American Gadfly

Commentary, Critique, and Insight on Contemporary America

Thursday, March 16, 2006

Population growth, a huge inflationary force?

Inflation hawks might be temporarily breathing a sigh of relief over today's Labor department report of a modest 0.1% rise in consumer prices for February.
Rather than superficially celebrate this number, let's look at one of the great forces that will assuredly lead to inflation in many economies of our planet. This force is population growth, or rather, overgrowth. Anytime a region has more and more people in it, there will by definition be more demand for resources - food, water, gas, cars, homes/apartments, etc. If the population grows faster than the resources available to support it, you will get supply and demand imbalances and added pressure to consume more resources from elsewhere.
We as a country, and as denizens of this planet, are becoming more and more numerous.

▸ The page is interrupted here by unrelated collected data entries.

-- ==== Sys2Proof/Machine/Ledger.lean ====
section
/-!
DEFINITION. The deadline ledger: accounts, windows, charges, margins, decisions and the steering of
VCORE (R216 to R228, R241, R308, R334).
-/

namespace Sys2Proof.Machine

/-- One tick in s (R16). -/
def tickSec : Rat := 1 / 800000000
/-- The frame period in s. -/
def frameSec (s : State) : Rat := (s.tb.act : Rat) * tickSec

/-- Every account, by code and instance (R219). -/
def accounts : List Account :=
  (List.finRange 144).map .engine ++ (List.finRange 16).map .spare
    ++ (List.finRange 4).map .sequencer ++ (List.finRange 4).map .crossbar
    ++ (List.finRange 2).map .causeway ++ [.store, .ringSlots]

/-- The account codes of R273. -/
def Account.code : Account → Nat
  | .engine _ => 0 | .spare _ => 1 | .sequencer _ => 2 | .crossbar _ => 3 | .causeway _ => 4
  | .store => 5 | .ringSlots => 6

/-- The instance TB_LDG_WORST reports (R360). -/
def Account.inst : Account → Nat
  | .engine p => p.val | .spare c => c.val | .sequencer r => r.val | .crossbar r => r.val
  | .causeway d => d.val | .store => 0 | .ringSlots => 0

/-- The slot of a comb whose logical channel is assigned to a unit index (R394). -/
def slotOfUnit (s : State) (p : Fin 144) : Option (Fin 8) :=
  (List.finRange 8).find? fun i => s.comb[unitComb p].map[i] == unitIx p

/-- The logical channel assigned to a physical unit. -/
def chanOfUnit (s : State) (p : Fin 144) : Option (Fin 128) :=
  (slotOfUnit s p).map (chanAt (unitComb p))

/-- The SOURCE of an account (R227, R270). -/
def Account.source (s : State) : Account → Nat
  | .engine p => match slotOfUnit s p with
    | some i => (unitComb p).val * 16 + i.val
    | none => (unitComb p).val * 16 + 8
  | .spare c => combSource c
  | .sequencer r => regionSource r 2
  | .crossbar r => regionSource r 4
  | .causeway d => 0x300 + d.val
  | .store => 0x402
  | .ringSlots => 0x404

/-- DETAIL of a message about an account: its code, and p for a unit (R271, R273). -/
def Account.detail (a : Account) : Nat :=
  match a with
  | .engine p => p.val * 2 ^ 32
  | _ => a.code

/-- The window of an account in s (R219, R308). -/
def Account.window (s : State) : Account → Rat
  | .engine _ | .spare _ | .crossbar _ => 250 / 1000000000
  | .sequencer _ => frameSec s - 200 / 1000000000
  | .causeway _ => frameSec s
  | .store | .ringSlots => 1 / 1000000

/-! ## Charges in stages (R220) -/

/-- The enabled contenders of a channel. -/
def enabledCt (cfg : ChCfg) : List (Fin 4) := allCt.filter (ctEn cfg)

/-- A feedback source is one of the channel's own converters, read directly or over the crossbar. -/
def ownSource (c : Fin 128) (w : Word) : Bool :=
  fbSrc w < 2 || (fbSrc w == 2 && fbIdx w == c.val % 32)

/-- Distinct elements. -/
def distinct : List (Nat × Nat) → List (Nat × Nat)
  | [] => []
  | x :: l => if l.contains x then distinct l else x :: distinct l

/-- The sources of a channel's enabled contenders as (SRC, IDX). -/
def sourcesOf (cfg : ChCfg) : List (Nat × Nat) :=
  (enabledCt cfg).map fun i => (fbSrc (ctFb cfg i), fbIdx (ctFb cfg i))

/-- Distinct feedback sources other than the channel's own SENSE and MEAS. -/
def otherSources (c : Fin 128) (cfg : ChCfg) : Nat :=
  (distinct (((enabledCt cfg).filter fun i => !ownSource c (ctFb cfg i)).map fun i =>
    (fbSrc (ctFb cfg i), fbIdx (ctFb cfg i)))).length

/-- The charge of a plant model of order n. -/
def modelCharge (n : Nat) : Nat := 8 * n + 3 * n * n

/-- The loop-engine charge of a channel; an idle engine charges nothing. -/
def engineCharge (c : Fin 128) (cfg : ChCfg) : Nat :=
  if hasLoop cfg then
    36 + 22 * (enabledCt cfg).length + (if (pairFb cfg).isSome then 18 else 0)
      + modelCharge (modelN cfg) + 4 * otherSources c cfg + 12
  else 0

/-- The engine charge a channel has reserved. -/
def reservedCharge (s : State) (c : Fin 128) : Nat :=
  if s.ch[c].reserved then engineCharge c s.ch[c].cfg else 0

/-- The channels of a region. -/
def regionChans (r : Fin 4) : List (Fin 128) :=
  (List.finRange 32).map fun i => ⟨32 * r.val + i.val, by omega⟩
/-- The channels of a comb. -/
def combChans (c : Fin 16) : List (Fin 128) := (List.finRange 8).map (chanAt c)

/-- The crossbar sources that reserved channels of a region read, one per contender. -/
def crossbarReads (s : State) (r : Fin 4) : List (Nat × Nat) :=
  ((regionChans r).filter fun c => s.ch[c].reserved && hasLoop s.ch[c].cfg).flatMap fun c =>
    (sourcesOf s.ch[c].cfg).filter fun p => p.1 == 2

/-- The block rate of a capture stream with the given configuration (R244). -/
def streamRate (s : State) (cfg age : Word) : Rat :=
  match strSrc cfg with
  | 0 | 1 | 2 => 800 / ((s.tb.act : Rat) * 1024)
  | 3 | 4 => 800 / ((hrTicks (hrRate s.ch[strCh cfg].cfg) : Rat) * 1024)
  | 5 => (field age 31 16 : Rat) / (1000 * 1024)
  | 6 | 7 | 8 => 80 / 5461
  | _ => 1 / 1820

/-- The sum of a list of rationals. -/
def sumR (l : List Rat) : Rat := l.foldl (· + ·) 0

/-- The reserved rates of capture streams. -/
def streamRates (s : State) : Rat := sumR ((s.sto.stream.toList.filter fun st => st.rate != 0).map (·.rate))
/-- DMA_CFG.RATE of an engine in 1/16 block per µs. -/
def dmaRate (d : Dma) : Nat := field d.cfg 5 0
/-- DMA_CFG.DIR: towards the module. -/
def dmaIn (d : Dma) : Bool := bit d.cfg 8

/-- All reserved block rates in blocks per µs (R241, R177, R334, R367). -/
def blockRate (s : State) : Rat :=
  streamRates s + ((s.ch.toList.filter fun h => h.sw.reserved).length : Rat) / 64
    + sumR (s.dma.toList.map fun d => if d.en then (dmaRate d : Rat) / 16 else 0)
    + sumR (s.sq.toList.map fun q => if q.en then (qRate q.cfg : Rat) / 512 else 0)

/-- A stream feeds a ring whose reader is the ring egress (R250, R308). -/
def isEgress (s : State) (st : Stream) : Bool :=
  if h : strRing st.cfg < 31 then ringReader s.sto.ring[strRing st.cfg].cfg == 9 else false

/-- The block rate reserved for ring egress (R308). -/
def egressRate (s : State) : Rat :=
  sumR ((s.sto.stream.toList.filter fun st => st.rate != 0 && isEgress s st).map (·.rate))

/-- The charge of an account in stages; nothing stands before BOOT step 7 (R220). -/
def charge (s : State) (a : Account) : Rat :=
  if !s.ldg.fixed then 0
  else match a with
    | .engine p => match chanOfUnit s p with
      | some c => reservedCharge s c
      | none => 0
    | .spare k => ((combChans k).foldl (fun m c => Nat.max m (reservedCharge s c)) 0 : Nat)
    | .sequencer r => ((20 + 16 * ((regionChans r).filter fun c => s.ch[c].sw.reserved).length : Nat) : Rat)
    | .crossbar r => (((distinct (crossbarReads s r)).length + (crossbarReads s r).length : Nat) : Rat)
    | .causeway _ => 216
    | .store => 40 + 12 * blockRate s
    | .ringSlots => 24 + 6 * (ceilNat (egressRate s) : Rat)

/-- margin_a of R221. -/
def margin (s : State) (a : Account) : Rat := 1 - charge s a * s.ldg.ts / a.window s

/-- The smallest margin and its account, the first in code order among equals. -/
def worst (s : State) : Rat × Account :=
  accounts.foldl (fun b a => if margin s a < b.1 then (margin s a, a) else b)
    (margin s (.engine 0), .engine 0)

/-! ## VCORE (R217, R218, R223) -/

/-- Request a VCORE and wait for the sense. -/
def requestVcore (s : State) (mv : Nat) : State :=
  sendAvs (updLdg s fun l => { l with vcore := mv, waitSense := true }) mv

/-- The ledger wants one step up (R218, R223). -/
def wantsUp (s : State) : Bool :=
  s.ldg.vcore < 900 &&
    if s.tb.now < s.ldg.refusedUntil then decide (s.ldg.need < s.ldg.ts)
    else s.ldg.vcore < s.ldg.vmin || decide ((worst s).1 < 1 / 4)

/-- Steer VCORE: request a step up when one is wanted and none is outstanding; before the start-up request of R217
there is nothing to steer. -/
def steer (s : State) : State :=
  if s.ldg.vcore != 0 && !s.ldg.waitSense && wantsUp s then requestVcore s (s.ldg.vcore + 10) else s

/-- Keep the tick since which the smallest margin stays above 35%. A step down starts a fresh count (see `stepDown`);
a step up that is outstanding does not (R218). -/
def trackMargin (s : State) : State :=
  let ok := !s.ldg.downSense && decide (35 / 100 < (worst s).1)
  updLdg s fun l => { l with aboveSince := if ok then some (l.aboveSince.getD s.tb.now) else none }

/-- The conditions of a step down (R218). -/
def mayStepDown (s : State) : Bool :=
  !s.ldg.waitSense &&
    (match s.ldg.aboveSince with
     | some t => t + 8000000 ≤ s.tb.now && decide (35 / 100 < (worst s).1)
     | none => false)
    && s.ldg.decidedAt + 8000000 ≤ s.tb.now && s.ldg.refusedUntil ≤ s.tb.now
    && s.ldg.vmin + 10 ≤ s.ldg.vcore && 560 ≤ s.ldg.vcore

/-! ## Decisions (R221 to R223) -/

/-- The largest t_s at which the given accounts would all be admitted (R223). -/
def neededTs (s : State) (as : List Account) : Rat :=
  (as.filter fun a => charge s a != 0).foldl
    (fun m a => minR m (4 / 5 * a.window s / charge s a)) 1

/-- A decision. -/
inductive Verdict where
  | admitted | refusedByStage | refusedByBandwidth
  deriving DecidableEq, Repr

/-- The bandwidth account holds (R241), and egress fits JX_CFG.TX_SHARE (R308). -/
def bandwidthOk (s : State) : Bool :=
  decide (blockRate s ≤ 40) && decide (egressRate s * 4136 ≤ (field s.jx.txShare 13 0 : Rat))

/-- The verdict on a request whose reservations `t` holds: every affected account keeps a margin of
0.20 at the present t_s (R221), and the bandwidth account holds where it is affected. -/
def verdict (t : State) (as : List Account) (bw : Bool) : Verdict :=
  if as.any fun a => decide (margin t a < 1 / 5) then .refusedByStage
  else if bw && !bandwidthOk t then .refusedByBandwidth
  else .admitted

/-- Streams that sample once per frame take the rate of the frame period in force. -/
def refreshRates (s : State) : State :=
  updSto s fun o => { o with stream := o.stream.map fun st =>
    if st.rate != 0 && strSrc st.cfg < 3 then { st with rate := streamRate s st.cfg st.age } else st }

/-- The reservations as they stand under a frame period. -/
def underPeriod (s : State) (n : Nat) : State := refreshRates (updTb s fun b => { b with act := n })

/-- TB_LDG_NEED of a refused request: from an admitted change of period to its boundary N the request must hold under
the new period too (R223, R225). -/
def neededNow (t : State) (as : List Account) : Rat :=
  if t.tb.changeAt.isSome then minR (neededTs t as) (neededTs (underPeriod t t.tb.frame) as) else neededTs t as

/-- Note a decision: after a stage refusal TB_LDG_NEED is set and VCORE steps follow (R223). -/
def noteDecision (s t : State) (as : List Account) (v : Verdict) : State :=
  let s := updLdg s fun l => { l with decidedAt := s.tb.now }
  match v with
  | .refusedByStage =>
    steer (updLdg s fun l => { l with need := neededNow t as, refusedUntil := s.tb.now + 80000000 })
  | _ => s

/-- The verdict on a request; from an admitted change of period to its boundary N, against the reservations it
leaves as well (R225). -/
def verdictNow (t : State) (as : List Account) (bw : Bool) : Verdict :=
  match verdict t as bw with
  | .admitted => if t.tb.changeAt.isSome then verdict (underPeriod t t.tb.frame) as bw else .admitted
  | v => v

/-- Decide a request: `t` is `s` with its reservations made. On admission `t` is taken, on refusal
nothing is reserved; the Bool says which. -/
def decideReq (s t : State) (as : List Account) (bw : Bool) : Bool × State :=
  match verdictNow t as bw with
  | .admitted => (true, noteDecision t t as .admitted)
  | v => (false, noteDecision s t as v)

/-- The accounts a START affects. -/
def startAccounts (s : State) (c : Fin 128) : List Account :=
  [.engine (assignedUnit s c), .spare (combOf c)]
    ++ if (sourcesOf s.ch[c].cfg).any (fun p => p.1 == 2) then [.crossbar (regionOf c)] else []

/-- Reserve a channel's accounts, or refuse; a start-set channel and an idle engine always pass
(R56, R220). -/
def admitStart (s : State) (c : Fin 128) : Bool × State :=
  if s.ch[c].reserved then (true, s)
  else
    let t := updCh s c fun h => { h with reserved := true }
    if hasLoop s.ch[c].cfg then decideReq s t (startAccounts s c) false
    else (true, updLdg t fun l => { l with decidedAt := s.tb.now })

/-- Reserve a list's sequencer and store accounts, or refuse (R177). -/
def admitArm (s : State) (c : Fin 128) : Bool × State :=
  if s.ch[c].sw.reserved then (true, s)
  else decideReq s (updSw s c fun w => { w with reserved := true })
    [.sequencer (regionOf c), .store] true

/-- Reserve a capture stream, or refuse (R244, R308). -/
def admitStream (s : State) (n : Fin 2048) : Bool × State :=
  let st := s.sto.stream[n]
  decideReq s (updStream s n fun x => { x with rate := streamRate s x.cfg x.age })
    ([.store] ++ if isEgress s st then [.ringSlots] else []) true

/-- Reserve a queue at its rate, or refuse (R255). -/
def admitQueue (s : State) (q : Fin 32) : Bool × State :=
  decideReq s (updQ s q fun x => { x with en := true }) [.store] true

/-- The summed rates of the enabled engines of one direction (R334). -/
def dmaSum (s : State) (inward : Bool) : Nat :=
  s.dma.toList.foldl (fun n d => if d.en && dmaIn d == inward then n + dmaRate d else n) 0

/-- Reserve a DMA engine's rate, or refuse (R334). -/
def admitDma (s : State) (e : Fin 8) : Bool × State :=
  let t := updDma s e fun d => { d with en := true }
  if dmaRate s.dma[e] = 0 then (true, t)
  else if 48 < dmaSum t true || 48 < dmaSum t false then
    (false, updLdg s fun l => { l with decidedAt := s.tb.now })
  else decideReq s t [.store] true

/-- Decide a change of frame period, as it would stand with the new period in force (R222, R232). -/
def admitFrame (s : State) (n : Nat) : Bool × State :=
  let t := underPeriod s n
  let as := (List.finRange 4).map .sequencer ++ (List.finRange 2).map .causeway ++ [.store, .ringSlots]
  match verdict t as true with
  | .admitted => (true, noteDecision s t as .admitted)
  | v => (false, noteDecision s t as v)

/-- Release a channel's reservation (R224). -/
def releaseCh (h : Channel) : Channel := { h with reserved := false, startSet := false }

/-- SPEED_MARGIN of every account: raised below 5%, ended at 10% (R227). -/
def speedMargins (s : State) : State :=
  accounts.foldl (fun t a =>
    if margin s a < 1 / 20 then raiseState t 0x0D (a.source s) a.detail
    else if 1 / 10 ≤ margin s a then endWith t 0x0D (a.source s) a.detail
    else t) s

end Sys2Proof.Machine
end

America will top 300 million residents this year, while our planet has 6.5 billion humans residing on it. This added to the fact that people are living longer, is leading to less elbow room in most areas of the planet. Sure, we still have vast expanses of America and our planet that are sparsely inhabited, but nevertheless, the more mouths to feed on this planet, the more demand for lots of resources, including oil.
We as humans need to start a dialogue about this issue. We need to critically look at possible benefits of having fewer children, of trying to taper population overgrowth, to help preserve the quality of life for all of us already here. The current jump in gas and oil prices in the world should be a wake up call to the magnitude of resource and other consumption in this country and our planet as a whole.